-- ==== Sys2Proof/Machine/Exact.lean ====
section
/-! DEFINITION. Exact accumulators (R48 to R53): terms, merges, one rounding, and the cell's bytes (Tables 02-8, 02-9). -/

namespace Sys2Proof.Machine

/-- Bits of an accumulator's value, and the weight exponent of its bit 0 (Table 02-7). -/
def accWidth (k64 : Bool) : Nat := if k64 then 2176 else 320
def accL (k64 : Bool) : Nat := if k64 then 1074 else 149
def accBytes (k64 : Bool) : Nat := accWidth k64 / 8
def cellBytes (k64 : Bool) : Nat := if k64 then 320 else 64

/-- An accumulator: the control word's fields of Table 02-9 and the value modulo 2^width. -/
structure Acc_ where
  nan  : Bool
  pinf : Bool
  ninf : Bool
  nz   : Bool
  exceeded : Bool
  terms : Nat
  val  : Nat
  deriving DecidableEq, Repr

def Acc_.empty : Acc_ := ⟨false, false, false, false, false, 0, 0⟩

/-- TERMS saturates at 2^48 - 1; TERMS_EXCEEDED belongs to the FP32-range kind (R50). -/
def satTerms (n : Nat) : Nat := Nat.min (2 ^ 48 - 1) n
def exceeds (k64 : Bool) (n : Nat) : Bool := !k64 && decide (2 ^ 42 < n)

/-- One term (R49, R50): a finite value is added as an integer in units of bit 0. -/
def Acc_.add (k64 : Bool) (a : Acc_) (x : Num) : Acc_ :=
  let n := satTerms (a.terms + 1)
  let negZero := match x with
    | .fin true 0 _ => true
    | _ => false
  let a := { a with terms := n, exceeded := a.exceeded || exceeds k64 (a.terms + 1), nz := a.nz || !negZero }
  match x with
  | .nan => { a with nan := true }
  | .inf neg => if neg then { a with ninf := true } else { a with pinf := true }
  | .fin _ _ _ =>
    let w := accWidth k64
    let v := x.units (-(accL k64 : Int))
    { a with val := ((a.val : Int) + v) % (2 ^ w : Nat) |>.toNat }

/-- R52. -/
def Acc_.merge (k64 : Bool) (a b : Acc_) : Acc_ :=
  ⟨a.nan || b.nan, a.pinf || b.pinf, a.ninf || b.ninf, a.nz || b.nz,
   !k64 && (a.exceeded || b.exceeded || decide (2 ^ 42 < a.terms + b.terms)),
   satTerms (a.terms + b.terms), (a.val + b.val) % 2 ^ accWidth k64⟩

/-- The signed value. -/
def Acc_.signed (k64 : Bool) (a : Acc_) : Int := toSigned (accWidth k64) a.val

/-- The value that the final rounding starts from (Table 02-10). -/
def Acc_.num (k64 : Bool) (rm : Nat) (a : Acc_) : Num :=
  if a.nan || (a.pinf && a.ninf) || (!k64 && a.exceeded) then .nan
  else if a.pinf then .inf false
  else if a.ninf then .inf true
  else if a.terms = 0 then .fin false 0 0
  else if a.val = 0 then .fin (!a.nz || rm == 2) 0 0
  else ofUnits (a.signed k64) (-(accL k64 : Int)) false

/-- R53: rounded once into a format. -/
def Acc_.round (k64 : Bool) (f : Fmt) (rm : Nat) (a : Acc_) : Nat := (encodeFp f rm (a.num k64 rm)).1

/-- The control word (Table 02-9); bit 59 belongs to the FP32-range kind. -/
def Acc_.ctl (k64 : Bool) (a : Acc_) : Nat :=
  b2n a.nan * 2 ^ 63 + b2n a.pinf * 2 ^ 62 + b2n a.ninf * 2 ^ 61 + b2n a.nz * 2 ^ 60
    + b2n (!k64 && a.exceeded) * 2 ^ 59 + a.terms

def ofCtl (k64 : Bool) (c v : Nat) : Acc_ :=
  ⟨bitOf c 63, bitOf c 62, bitOf c 61, bitOf c 60, !k64 && bitOf c 59, c % 2 ^ 48, v⟩

/-- A cell's bytes (Table 02-8): reserved bytes written as zero, ignored on read. -/
def Acc_.bytes (k64 : Bool) (a : Acc_) : List Byte :=
  leBytes (accBytes k64) a.val ++ leBytes 8 (a.ctl k64) ++ List.replicate (cellBytes k64 - accBytes k64 - 8) 0
def ofCell (k64 : Bool) (bs : List Byte) : Acc_ :=
  ofCtl k64 (fieldAt bs (accBytes k64) 8) (fieldAt bs 0 (accBytes k64))

/-- The formats of codes 0 to 3 (Table 04-3). -/
def fmtOf : Nat → Fmt
  | 0 => fp64
  | 1 => fp32
  | 2 => bf16
  | _ => fp16

end Sys2Proof.Machine
end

ASSIGNMENT
Write out the records exactly, starting at the first line and stopping after the line that contains "exceeded : Bool".

ANSWER SPACE
-- ==== Sys2Proof/Machine/Exact.lean ====
section
/-! DEFINITION. Exact accumulators (R48 to R53): terms, merges, one rounding, and the cell's bytes (Tables 02-8, 02-9). -/

namespace Sys2Proof.Machine

/-- Bits of an accumulator's value, and the weight exponent of its bit 0 (Table 02-7). -/
def accWidth (k64 : Bool) : Nat := if k64 then 2176 else 320
def accL (k64 : Bool) : Nat := if k64 then 1074 else 149
def accBytes (k64 : Bool) : Nat := accWidth k64 / 8
def cellBytes (k64 : Bool) : Nat := if k64 then 320 else 64

/-- An accumulator: the control word's fields of Table 02-9 and the value modulo 2^width. -/
structure Acc_ where
  nan  : Bool
  pinf : Bool
  ninf : Bool
  nz   : Bool
  exceeded : Bool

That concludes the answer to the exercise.